-- ==== Sys2Proof/Machine/Execute.lean ====
section
/-!
DEFINITION. What `step` adds around `exec` (60 R400, R401): fetching and decoding the instruction, the halted step, and what follows
a meaning. And placing an instruction's bytes where the next step fetches them, for `State.withFetchWord`.
-/

namespace Sys2Proof.Machine

open Sys2Proof

/-- The instruction the next step executes (60 R401, R404). -/
def fetchInstr (s : State) : Instr :=
  let b := fetchBytes s
  decodeAt b.1 b.2.1 b.2.2

/-- A step while `halted` is set: no fetch, 1 M-cycle (60 R402). -/
def haltedStep (s : State) : State := endOfStep { s with cycles := 1 }

/-- What follows a meaning: a failed step ends there, with the state as it was before it and the failure latched (60 R410); any other
goes on with the timer, the EI countdown and the interrupt check (60 R400). -/
def completeStep (r : Result) : Result :=
  match r with
  | .next t => if t.failure.isSome then .next t else .next (endOfStep t)
  | .fault f => .fault f
  | .refused q => .refused q

/-- The regions whose bytes can be placed from outside without another effect: the image and the plain arrays. -/
def placeable (a : Word) : Bool :=
  match regionOf a with
  | .rom0 | .romx | .vram | .wram | .echo | .oam | .hram => true
  | .extRam | .gap | .io | .ie => false

/-- `v` put into the image where the window's offset `off` shows `bank`, the image grown to hold it. -/
def placeRom (bank off : Nat) (v : Byte) (s : State) : State :=
  let p := (bank % max 1 (romBanks s.cart)) * 0x4000 + off
  { s with mem := { s.mem with rom := cellsSet s.mem.rom p v }, cart := { s.cart with romLen := max s.cart.romLen (p + 1) } }

/-- `v` placed at address `a`, as a load of another image or another draw would have it. -/
def placeByte (a : Word) (v : Byte) (s : State) : State :=
  match regionOf a with
  | .rom0 => placeRom (bank0 s.cart.kind s.mbc) a.toNat v s
  | .romx => placeRom (bankN s.cart.kind s.mbc) (a.toNat - 0x4000) v s
  | .vram | .wram | .echo | .oam | .hram | .extRam | .gap | .io | .ie => memWrite a v s

/-- Bytes placed from address `a` on. -/
def placeBytes : Word → List Byte → State → State
  | _, [], s => s
  | a, v :: r, s => placeBytes (a + 1) r (placeByte a v s)

/-- The next step of a machine that is not halted, has not failed and has no HALT bug pending fetches at PC. -/
def readyToFetch (s : State) : State := { s with halted := false, haltBug := false, failure := none }

/-- The bytes placed where the next step fetches: at PC, or in WRAM at 0xC000, with PC there, where PC's bytes cannot be placed. -/
def placeAtFetch (bs : List Byte) (s : State) : State :=
  let s1 := readyToFetch s
  let pc := s1.regs.pc
  if placeable pc && placeable (pc + 1) && placeable (pc + 2) then placeBytes pc bs s1
  else placeBytes 0xC000 bs (setPc 0xC000 s1)

end Sys2Proof.Machine
end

Exercise brief –
If a line contains the string "extRam", it counts toward the total; state that total for the records above and nothing more.

Result for this task –
2